The present application claims priority of Japanese Patent Application No. 2000-052446 filed on Feb. 28, 2000, which is hereby incorporated by reference.
2. Description of the Related Art
FIG. 8 is a block diagram showing configurations of a conventional multicast packet transferring system. As shown in FIG. 8, information provided by a rendezvous point (hereinafter referred simply to as “transmitter information”) is exchanged between different multicast routing control domains (“routing control domain” being hereinafter referred simply to as a “domain”), a domain 10 and a domain 20 controlled in accordance with a core-based multicast routing protocol (hereinafter referred to as a “multicast routing protocol”) including, for example, a PIM-SM (Protocol Independent Multicast-Sparse Mode).
Each of the domain 10 and domain 20 is provided with a multicast packet transferring apparatus (hereinafter referred simply to as a “transferring apparatus”) serving as a rendezvous point.
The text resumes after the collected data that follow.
/-- For every operand and every state, SBB answers a next state with A = (A - b - cin) mod 256, CY = (b + cin > A), AC =
(low nibble of A below that of b plus cin), cin being bit 7 of F at the start (D7), with no intermediate truncation
(D8); log 7, log 8. F holds Z, S and P of that result, its reserved bits are kept; 4 cycles more for a register
operand and 7 for M; no other register, no memory byte and nothing else changes. -/
def Obligations.SbbResultAndFlags : Prop :=
  ∀ (src : Operand) (s : State), ∃ t : State, exec (Instr.ofForm (.alu .sbb src)) s = .next t ∧
  t.regs = s.regs.write .a (BitVec.ofInt 8 (((s.regs.read .a).toNat : Int) - (s.operand src).toNat - (s.flags.getLsbD 7).toNat)) ∧
  s.aluEffect t src (BitVec.ofInt 8 (((s.regs.read .a).toNat : Int) - (s.operand src).toNat - (s.flags.getLsbD 7).toNat))
    (decide ((s.regs.read .a).toNat < (s.operand src).toNat + (s.flags.getLsbD 7).toNat))
    (decide ((s.regs.read .a).toNat % 16 < (s.operand src).toNat % 16 + (s.flags.getLsbD 7).toNat))

/-- For every operand and every state, ANA answers a next state with A = A AND b, CY = 0 and AC = 0. F holds Z, S and P
of that result, its reserved bits are kept; 4 cycles more for a register operand and 7 for M; no other register, no
memory byte and nothing else changes. -/
def Obligations.AnaResultAndFlags : Prop :=
  ∀ (src : Operand) (s : State), ∃ t : State, exec (Instr.ofForm (.alu .ana src)) s = .next t ∧
  t.regs = s.regs.write .a ((s.regs.read .a) &&& (s.operand src)) ∧
  s.aluEffect t src ((s.regs.read .a) &&& (s.operand src))
    false
    false

/-- For every operand and every state, XRA answers a next state with A = A exclusive OR b, CY = 0 and AC = 0. F holds Z,
S and P of that result, its reserved bits are kept; 4 cycles more for a register operand and 7 for M; no other
register, no memory byte and nothing else changes. -/
def Obligations.XraResultAndFlags : Prop :=
  ∀ (src : Operand) (s : State), ∃ t : State, exec (Instr.ofForm (.alu .xra src)) s = .next t ∧
  t.regs = s.regs.write .a ((s.regs.read .a) ^^^ (s.operand src)) ∧
  s.aluEffect t src ((s.regs.read .a) ^^^ (s.operand src))
    false
    false

/-- For every operand and every state, ORA answers a next state with A = A OR b, CY = 0 and AC = 0. F holds Z, S and P
of that result, its reserved bits are kept; 4 cycles more for a register operand and 7 for M; no other register, no
memory byte and nothing else changes. -/
def Obligations.OraResultAndFlags : Prop :=
  ∀ (src : Operand) (s : State), ∃ t : State, exec (Instr.ofForm (.alu .ora src)) s = .next t ∧
  t.regs = s.regs.write .a ((s.regs.read .a) ||| (s.operand src)) ∧
  s.aluEffect t src ((s.regs.read .a) ||| (s.operand src))
    false
    false

/-- For every operand and every state, CMP answers a next state with every register unchanged and CY = (b > A), AC =
(low nibble of A below that of b), Z, S and P of (A - b) mod 256. F holds Z, S and P of that result, its reserved
bits are kept; 4 cycles more for a register operand and 7 for M; no other register, no memory byte and nothing else
changes. -/
def Obligations.CmpFlagsWithoutResult : Prop :=
  ∀ (src : Operand) (s : State), ∃ t : State, exec (Instr.ofForm (.alu .cmp src)) s = .next t ∧
  t.regs = s.regs ∧
  s.aluEffect t src ((s.regs.read .a) - (s.operand src))
    (decide ((s.regs.read .a).toNat < (s.operand src).toNat))
    (decide ((s.regs.read .a).toNat % 16 < (s.operand src).toNat % 16))

/-- For every operation, operand and state, exec completes; for an operation that stores its result, Z, S and P of the
new F are those of the new A; for CMP they are those of (A - operand) mod 256, which is not stored. -/
def Obligations.CommonFlagsOfTheResult : Prop :=
  ∀ (o : AluOp) (src : Operand) (s : State), ∃ t : State, exec (Instr.ofForm (.alu o src)) s = .next t ∧
  (o ≠ .cmp → t.flags.getLsbD 1 = (t.regs.read .a == 0x00#8) ∧ t.flags.getLsbD 0 = (t.regs.read .a).getLsbD 7 ∧
    t.flags.getLsbD 5 = evenParity (t.regs.read .a)) ∧
  (o = .cmp → t.regs.read .a = s.regs.read .a ∧
    t.flags.getLsbD 1 = (s.regs.read .a - s.operand src == 0x00#8) ∧
    t.flags.getLsbD 0 = (s.regs.read .a - s.operand src).getLsbD 7 ∧
    t.flags.getLsbD 5 = evenParity (s.regs.read .a - s.operand src))

/-- For every operation, operand and state, the new F is (F & 0x54) | CY<<7 | P<<5 | AC<<3 | Z<<1 | S for the
operation's five one-bit values; and two states that differ in F alone but for the carry get the same five flags, so
none of them is left over. -/
def Obligations.AluReplacesAllFiveFlags : Prop :=
  (∀ (o : AluOp) (src : Operand) (s : State), ∃ t : State, exec (Instr.ofForm (.alu o src)) s = .next t ∧
    ∃ cy p ac z n : Bool, t.flags = (s.flags &&& 0x54#8) ||| (if cy then 0x80#8 else 0x00#8) |||
      (if p then 0x20#8 else 0x00#8) ||| (if ac then 0x08#8 else 0x00#8) ||| (if z then 0x02#8 else 0x00#8) |||
      (if n then 0x01#8 else 0x00#8) ∧
      cy = aluCarry o (s.regs.read .a) (s.operand src) (s.flags.getLsbD 7) ∧
      ac = aluAux o (s.regs.read .a) (s.operand src) (s.flags.getLsbD 7) ∧
      p = evenParity (aluResult o (s.regs.read .a) (s.operand src) (s.flags.getLsbD 7)) ∧
      z = (aluResult o (s.regs.read .a) (s.operand src) (s.flags.getLsbD 7) == 0x00#8) ∧
      n = (aluResult o (s.regs.read .a) (s.operand src) (s.flags.getLsbD 7)).getLsbD 7) ∧
  (∀ (o : AluOp) (src : Operand) (s : State) (f : Byte), f.getLsbD 7 = s.flags.getLsbD 7 →
    ∃ t u : State, exec (Instr.ofForm (.alu o src)) s = .next t ∧
      exec (Instr.ofForm (.alu o src)) { s with flags := f } = .next u ∧
      u.flags &&& 0xAB#8 = t.flags &&& 0xAB#8)

/-- For every instruction and state, exec completes with F & 0x54 as before; set and clear with masks inside the five
meaningful bits, and replace with any value, keep F & 0x54; Init leaves F & 0x54 = 0. -/
def Obligations.ReservedFlagBitsNeverChange : Prop :=
  (∀ (i : Instr) (s : State), ∃ t : State, exec i s = .next t ∧ t.flags &&& 0x54#8 = s.flags &&& 0x54#8) ∧
  (∀ f m : Byte, m &&& 0x54#8 = 0x00#8 →
    flagSet f m &&& 0x54#8 = f &&& 0x54#8 ∧ flagClear f m &&& 0x54#8 = f &&& 0x54#8) ∧
  (∀ f v : Byte, flagReplace f v &&& 0x54#8 = f &&& 0x54#8) ∧
  (∀ (s : State) (v : Option (Vector Byte 7)), (s.init v).flags &&& 0x54#8 = 0x00#8)

/-- For every instruction, state and other flag byte f: an instruction that is not an ALU instruction leaves F as it is
and an ALU instruction writes it by one replace; run with F replaced by f, an instruction other than ADC and SBB
gives the same registers, memory, cycles and reports, and the same five flags if it is an ALU instruction; ADC and
SBB do so whenever f has the same CY, and with CY set and CY clear they give different results. -/
def Obligations.FlagWritersAndReaders : Prop :=
  (∀ (i : Instr) (s : State), ∃ t : State, exec i s = .next t ∧
    (i.form.writesFlags = false → t.flags = s.flags) ∧
    (i.form.writesFlags = true → ∃ v : Byte, t.flags = flagReplace s.flags v)) ∧
  (∀ (i : Instr) (s : State) (f : Byte), i.form.readsFlags = false ∨ f.getLsbD 7 = s.flags.getLsbD 7 →
    ∃ t u : State, exec i s = .next t ∧ exec i { s with flags := f } = .next u ∧
      u.regs = t.regs ∧ u.mem = t.mem ∧ u.cycles = t.cycles ∧ u.reports = t.reports ∧
      (i.form.writesFlags = true → u.flags &&& 0xAB#8 = t.flags &&& 0xAB#8)) ∧
  (∀ (src : Operand) (s : State) (f g : Byte), f.getLsbD 7 = false → g.getLsbD 7 = true →
    (∃ t u : State, exec (Instr.ofForm (.alu .adc src)) { s with flags := f } = .next t ∧
      exec (Instr.ofForm (.alu .adc src)) { s with flags := g } = .next u ∧ t.regs.read .a ≠ u.regs.read .a) ∧
    (∃ t u : State, exec (Instr.ofForm (.alu .sbb src)) { s with flags := f } = .next t ∧
      exec (Instr.ofForm (.alu .sbb src)) { s with flags := g } = .next u ∧ t.regs.read .a ≠ u.regs.read .a))

/-- For every state, with A and F of its start: SUB A and XRA A give A = 0 and F = (F & 0x54) | 0x22; CMP A keeps A with
the same F; SBB A gives that when CY = 0, and A = 0xFF with F = (F & 0x54) | 0xA9 when CY = 1; ADD A gives 2A mod
256 with CY = A[7] and AC = A[3]; ADC A gives 2A + CY mod 256 with CY = A[7] and AC by the nibble sum; ANA A and ORA
A keep A, clear CY and AC, and take Z, S and P from A. -/
def Obligations.AccumulatorWithItself : Prop :=
  ∀ s : State,
  (∃ t : State, exec .subA s = .next t ∧ t.regs = s.regs.write .a 0x00#8 ∧ t.flags = (s.flags &&& 0x54#8) ||| 0x22#8) ∧
  (∃ t : State, exec .xraA s = .next t ∧ t.regs = s.regs.write .a 0x00#8 ∧ t.flags = (s.flags &&& 0x54#8) ||| 0x22#8) ∧
  (∃ t : State, exec .cmpA s = .next t ∧ t.regs = s.regs ∧ t.flags = (s.flags &&& 0x54#8) ||| 0x22#8) ∧
  (∃ t : State, exec .sbbA s = .next t ∧
    (s.flags.getLsbD 7 = false → t.regs = s.regs.write .a 0x00#8 ∧ t.flags = (s.flags &&& 0x54#8) ||| 0x22#8) ∧
    (s.flags.getLsbD 7 = true → t.regs = s.regs.write .a 0xFF#8 ∧ t.flags = (s.flags &&& 0x54#8) ||| 0xA9#8)) ∧
  (∃ t : State, exec .addA s = .next t ∧ t.regs.read .a = s.regs.read .a <<< 1 ∧
    t.flags.getLsbD 7 = (s.regs.read .a).getLsbD 7 ∧ t.flags.getLsbD 3 = (s.regs.read .a).getLsbD 3) ∧
  (∃ t : State, exec .adcA s = .next t ∧
    t.regs.read .a = (s.regs.read .a <<< 1) ||| (if s.flags.getLsbD 7 then 0x01#8 else 0x00#8) ∧
    t.flags.getLsbD 7 = (s.regs.read .a).getLsbD 7 ∧
    t.flags.getLsbD 3 = decide (2 * ((s.regs.read .a).toNat % 16) + (s.flags.getLsbD 7).toNat > 0xF)) ∧
  (∃ t : State, exec .anaA s = .next t ∧ t.regs = s.regs ∧ s.aluEffect t (.reg .a) (s.regs.read .a) false false) ∧
  (∃ t : State, exec .oraA s = .next t ∧ t.regs = s.regs ∧ s.aluEffect t (.reg .a) (s.regs.read .a) false false)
Each of the transferring apparatuses receives the transmitter information from a transmitter and, if there are receivers within the domain 10 or domain 20 having received the transmitter information, by being joined to the transmitter, establishes a multicast path between the transferring apparatus having received the transmitter information and the transmitter, across a boundary of the two domains, domain 10 and domain 20. Moreover, the multicast packet transferring system is disclosed, for example, in “Internet Draft by IETF (Internet Engineering Task Force) (“draft-ietf-msdp-spec-00” by Dino Farinacci et al., December 1999).
However, the conventional technology has following problems:
A first problem is that a transfer of the multicast packet through the domain not supporting the multicast routing protocol is impossible. A reason is that, since the multicast routing protocol joins in a hop-by-hop manner between the receiver and the transmitter, it is necessary that all routers connected between the receiver and the transmitter are capable to process joining of the multicast routing protocol.
A second problem is that, since the multicast packet cannot be transferred between domains through a path being different from a unicast path, a multicast path between domains cannot be established explicitly. A reason is that, since the multicast path is established by the joining of the multicast routing protocol, the multicast path is always established in a direction opposite to the unicast path formed from a receiver side to a transmitter side and that a multicast router positioned nearest to a receiver having received packets whose numbers have exceeded specified level switches to a path not passing through a rendezvous point and changes the multicast path by being joined directly to the transmitter as shown in FIG. 8. Because of this, if the unicast path formed from a rendezvous point side to the transmitter side is different from that formed from the receiver side to the transmitter side, as shown in FIG. 8, a duplicated flow of data between domains may occur. Such a policy to provide the unicast path whose going path and returning path are different from each other between the domains cannot be applied.
A third problem is that a policy to transfer multicast packets between domains cannot be managed at all. A reason is that the multicast routing protocol does not provide such a policy management mechanism.